Clearly, band broadening is automatically considered in both QM/FQ and QM/FQF approaches coupled with the dynamical description given by the MD simulation, which samples over the solute-solvent phase-space. Therefore, solvent inhomogeneous broadening (due to the fluctuations of the solvent molecules) does not need to be artificially considered by imposing a pre-defined (and arbitrary) band-width, which is instead necessary when other static approaches, such as PCM, are used. The lorentzian convolution obtained by using a FWHM of 4 cm*-1* is plotted for both QM/FQ and QM/FQF spectra. Notice that QM/FQ IR spectrum is identical to what we reported in case of the three layer QM/FQ/PCM approach, where the PCM is used as third layer and coupled to both QM and FQ portions.Such a similarity means that water molecules explicitly included in snapshots are able to also account for bulk water effects.

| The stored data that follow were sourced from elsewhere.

/-- A launch record of a hitch: four members of one context. -/
def descHitch (j : Nat) : LaunchRec :=
  { desc1 with hitch := BitVec.ofNat 64 (7 + 2 ^ 32 * j + 2 ^ 40 * 3), levels := [{ domain := 6, skreg := 0, countX := 4, countY := 1, scope := 4096 }, { domain := 0, skreg := 1, countX := 1, countY := 1, scope := 0 }] }

theorem witness_HitchesForm_prepare :
    let l (j : Nat) := { launch1 with stage := .queued, desc := descHitch j }
    let s (j : Nat) : State := paged (l j)
    let p (j : Nat) := planOf (descHitch j) 1 0 0 0x20000
    let made (j : Nat) := (makeLaunch (p j) ((s j).did (.hitchPrepare 1 0 0 0x20000)) 1 3 (newHitch (s j) 1 (l j)).gen (regionCap (s j) (l j))).bind fun u => u.launch? 1
    (descHitch 1).hitched = true ∧ recordOk (descHitch 1) (hasData (l 1)) = true ∧ hitchOk (p 1) = true ∧ (p 1).fits = true ∧ (s 1).hitches = []
    ∧ (let g : State := { s 1 with hitches := [{ newHitch (s 1) 1 (l 1) with stage := .bound }] }
       (∃ x ∈ g.hitches, x.id = (newHitch g 1 (l 1)).id ∧ x.stage ≠ .left) ∧ g.launch? 1 = some (l 1))
    ∧ (p 1).free (s 1) = true ∧ (p 1).freeVirt (s 1) (l 1).asid = true ∧ placedFirst (s 1) 1 (l 1) = false
    ∧ (p 0).free (s 0) = true ∧ (p 0).freeVirt (s 0) (l 0).asid = true ∧ (made 1).isSome = true
    ∧ (descHitch 1).member ≠ 0 ∧ recordOk (descHitch 0) (hasData (l 0)) = true ∧ hitchOk (p 0) = true ∧ (made 0).isSome = true ∧ (descHitch 0).member = 0 ∧ 1 < (descHitch 0).members
    ∧ (newHitch (s 1) 1 (l 1)).id = hitch4.id
    ∧ recordOk { descHitch 1 with codeLen := 0 } false = false ∧ ({ descHitch 1 with codeLen := 0 } : LaunchRec).hitched = true := by decide +kernel
theorem witness_HitchesForm_commit :
    let h : Hitch := { hitch4 with me := 0, stage := .prepared, reported := [0, 1], attach := [(0, .attached)] }
    let p (j : BitVec 7) : Packet := { Packet.blank with type := 0x0E, world := 1, hitch := 7, smem := j, dmem := 0, gen := 6, data := preparedData h }
    let s (h : Hitch) : State := { at0 tenant with hitches := [h], launches := [(1, { launch1 with stage := .placed })] }
    (formingFor (s h) (p 2)).isSome = true ∧ h.memberOf 3 ≠ .gone ∧ (2 : BitVec 7).toNat < h.count ∧ (2 : BitVec 7).toNat ∉ h.reported ∧ 3 < h.count ∧ 3 ∉ h.reported ∧ (p 2).world = h.world
    ∧ (∀ j ∈ List.range h.count, j = (2 : BitVec 7).toNat ∨ j ∈ [0, 1, 3]) ∧ ({ p 2 with world := 2 } : Packet).world ≠ h.world ∧ (p 2).data = preparedData h
    ∧ (p 2).data ≠ preparedData { h with repro := true }
    ∧ (formingFor (s { h with me := 1 }) { p 0 with dmem := 1 }).isSome = true ∧ (p 0).smem = 0
    ∧ (let q : State := { State.reset with launches := [(1, { launch1 with stage := .queued, desc := descHitch 1 })] }
       formingFor q { p 0 with dmem := 1 } = none ∧ (waitingMember q { p 0 with dmem := 1 }).isSome = true) := by decide +kernel

theorem witness_MembersJoinAndLeave :
    let p : Packet := { Packet.blank with type := 0x0E, world := 1, hitch := 7, gen := 5, smem := 3, dmem := 1 }
    let s (h : Hitch) : State := { hitched [] with hitches := [h] }
    let joining := { hitch4 with attach := [(3, .joining)] }
    let leaving := { hitch4 with attach := [(3, .detaching)] }
    let busy : State := { s leaving with txs := [(6, .ctx 0, 3)] }
    let wait : State := (s joining).modMe fun x => { x with state := .waiting, wait := .acks [3], latch := some held0 }
    (hitchFor (s hitch4) p).toOption = some hitch4 ∧ hitchById (s hitch4) hitch4.id = some hitch4 ∧ hitch4.memberOf hitch4.me = .resident
    ∧ (let h := { hitch4 with member := [(1, .holding)] }; (hitchFor (s h) p).toOption = some h ∧ h.memberOf h.me ≠ .resident)
    ∧ (let h := { hitch4 with member := [(3, .gone)] }; (hitchFor (s h) p).toOption = some h ∧ h.memberOf 3 = .gone)
    ∧ (let h := { joining with stage := .leaving }; (hitchFor (s h) p).toOption = some h ∧ h.attachOf 3 = .joining ∧ h.stage = .leaving)
    ∧ ({ p with status := 0x12 } : Packet).status ≠ 0 ∧ (hitchFor wait { p with status := 0x12 }).toOption = some joining ∧ hitch4.stage = .bound ∧ joining.stage ≠ .leaving
    ∧ (hitchFor (s leaving) p).toOption = some leaving ∧ leaving.stage = .bound ∧ (hitchFor wait p).toOption = some joining ∧ joining.attachOf 3 = .joining ∧ p.status = 0 ∧ joining.leaver ≠ some 0
    ∧ (wait.ctx 0).wait = .acks [3] ∧ (wait.ctx 0).launch = joining.launch ∧ leaving.attachOf 3 = .detaching ∧ groupBusy (s leaving) leaving 3 = false ∧ groupBusy busy leaving 3 = true
    ∧ groupCtxs (s hitch4) hitch4 = [0] ∧ ((s hitch4).ctx 0).repro = false ∧ hitch4.attachOf 3 = .attached := by decide +kernel

theorem witness_PortsFail :
    let s (st k : Nat) : State := State.reset.setPort 24 { Port.reset with state := st, streak := k }
    let h : Hitch := { hitch4 with place := [(0, (2, 0))] }
    let u : State := { hitched [] with hitches := [h] }
    ((s 2 14).port 24).streak < 15 ∧ 15 ≤ ((s 2 15).port 24).streak ∧ ((s 2 0).port 24).state = 2 ∧ ((s 3 0).port 24).state = 3 ∧ u.hitches = [h] ∧ 0 ∈ present h
    ∧ u.launch? h.launch = some launch1 ∧ reachable (u.setPort 24 { u.port 24 with state := 0, streak := 0 }) (mget (0, 0) h.place 0).1 (mget (0, 0) h.place 0).2 = false
    ∧ 0x0F < (0x10 : BitVec 8).toNat := by decide +kernel
/-! Witnesses: the host, the security controller, power, registers. -/
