-- ==== Sys2Proof/Machine/Num.lean ====
section
/-! DEFINITION. Exact numbers, the element and scale types of R25–R30, rounding (R37, R38), the
conversions of R39, FP32 arithmetic, and block quantisation with the escape test (R32–R36). -/
namespace Sys2Proof.Machine

/-- A number as the datapaths see it: NaN, an infinity, or the exact value
(−1)^neg × n ÷ d × 2^e with d above 0; a zero keeps its sign. -/
inductive FV where
  | nan
  | inf (neg : Bool)
  | fin (neg : Bool) (n d : Nat) (e : Int)
  deriving DecidableEq, Repr

/-- Element and scale types (R25). -/
inductive EType where
  | fp32 | bf16 | fp16 | e4m3 | e5m2 | fp4 | int4 | int8 | int16 | int32 | int64 | tern
  deriving DecidableEq, Repr

/-- The element type of a code; none for reserved codes and for the scale codes (R25, R134). -/
def EType.ofCode (c : Nat) : Option EType :=
  match c with
  | 0 => some .fp32 | 1 => some .bf16 | 2 => some .fp16 | 3 => some .e4m3 | 4 => some .e5m2
  | 5 => some .fp4 | 6 => some .int4 | 7 => some .int8 | 8 => some .int16 | 9 => some .int32
  | 10 => some .int64 | 11 => some .tern | _ => none

/-- The code of an element type (R25). -/
def EType.code : EType → Nat
  | .fp32 => 0 | .bf16 => 1 | .fp16 => 2 | .e4m3 => 3 | .e5m2 => 4 | .fp4 => 5 | .int4 => 6
  | .int8 => 7 | .int16 => 8 | .int32 => 9 | .int64 => 10 | .tern => 11

/-- Width in bits (R26, R29). -/
def EType.width : EType → Nat
  | .fp32 => 32 | .bf16 => 16 | .fp16 => 16 | .e4m3 => 8 | .e5m2 => 8 | .fp4 => 4 | .int4 => 4
  | .int8 => 8 | .int16 => 16 | .int32 => 32 | .int64 => 64 | .tern => 2

/-- Floating-point types (R26). -/
def EType.isFloat : EType → Bool
  | .fp32 | .bf16 | .fp16 | .e4m3 | .e5m2 | .fp4 => true
  | _ => false

/-- Integer types; ternary is neither (R51). -/
def EType.isInt : EType → Bool
  | .int4 | .int8 | .int16 | .int32 | .int64 => true
  | _ => false

/-- Block length (R30); 1 for types that are never scaled. -/
def EType.blockLen : EType → Nat
  | .fp4 | .int4 | .e4m3 | .e5m2 | .int8 => 32
  | .tern => 128
  | _ => 1

/-- Types that are always block-scaled (R30). -/
def EType.mustScale : EType → Bool
  | .fp4 | .int4 | .tern => true
  | _ => false

/-- Scale types (R25): none, E8M0, or FP8 E4M3 used as a positive scale. -/
inductive SType where
  | none | e8m0 | e4m3
  deriving DecidableEq, Repr

/-- The scale type of a code of word 0 bits 12:8 (R121). -/
def SType.ofCode (c : Nat) : Option SType :=
  match c with
  | 0 => some .none | 0x10 => some .e8m0 | 0x11 => some .e4m3 | _ => Option.none

/-- The scale types R30 allows for an element type. -/
def scaleAllowed (t : EType) (s : SType) : Bool :=
  match s with
  | .none => true
  | .e8m0 => match t with
    | .fp4 | .int4 | .tern | .e4m3 | .e5m2 | .int8 => true
    | _ => false
  | .e4m3 => match t with
    | .fp4 | .int4 | .tern => true
    | _ => false

/-- Exponent bits, mantissa bits and bias of a floating-point type (R26). -/
def EType.sem : EType → Nat × Nat × Nat
  | .fp32 => (8, 23, 127) | .bf16 => (8, 7, 127) | .fp16 => (5, 10, 15) | .e4m3 => (4, 3, 7)
  | .e5m2 => (5, 2, 15) | .fp4 => (2, 1, 1) | _ => (0, 0, 0)

/-- Exponent of the least significant bit of a subnormal. -/
def EType.emin (t : EType) : Int := 1 - (t.sem.2.2 : Int) - (t.sem.2.1 : Int)

/-- The code of the largest finite magnitude of a floating-point type (R26). -/
def EType.maxCode : EType → Nat
  | .fp32 => 0x7F7FFFFF | .bf16 => 0x7F7F | .fp16 => 0x7BFF | .e4m3 => 0x7E | .e5m2 => 0x7B
  | .fp4 => 7 | _ => 0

We now move to the comparison between computed and experimental spectra (see Fig.3). Notice that the experimental spectrum was measured for neat liquid MOXY rather than aqueous solution;55 therefore, some discrepancies with our computed results need to be expected.
The computed and experimental IR spectra are dominated by an intense band at about 850 cm*-1*. This signal is given by the symmetric stretching of the C-O bond of the epoxyl group. QM/FQF band is blueshifted with respect to QM/FQ, thus the inclusion of fluctuating dipoles increases solute-solvent interactions. In fact, assuming that the normal modes are equally predicted by both QM/FQ and QM/FQF approaches, an increase in the solute-solvent interactions is reflected in a decrease in the solute intramolecular bond strengths, therefore, resulting in a blueshifted. Similar considerations apply also to the regions between 900-1100 cm*-1*, where the normal modes involve vibrations of the MOXY oxygen atom. In the other regions of the spectra, such a blueshift is instead not recorded. This can be explained by the fact that the normal modes do not involve vibrations of the oxygen atom, which is the only MOXY atom potentially exhibiting an Hydrogen Bond with the solvent molecules.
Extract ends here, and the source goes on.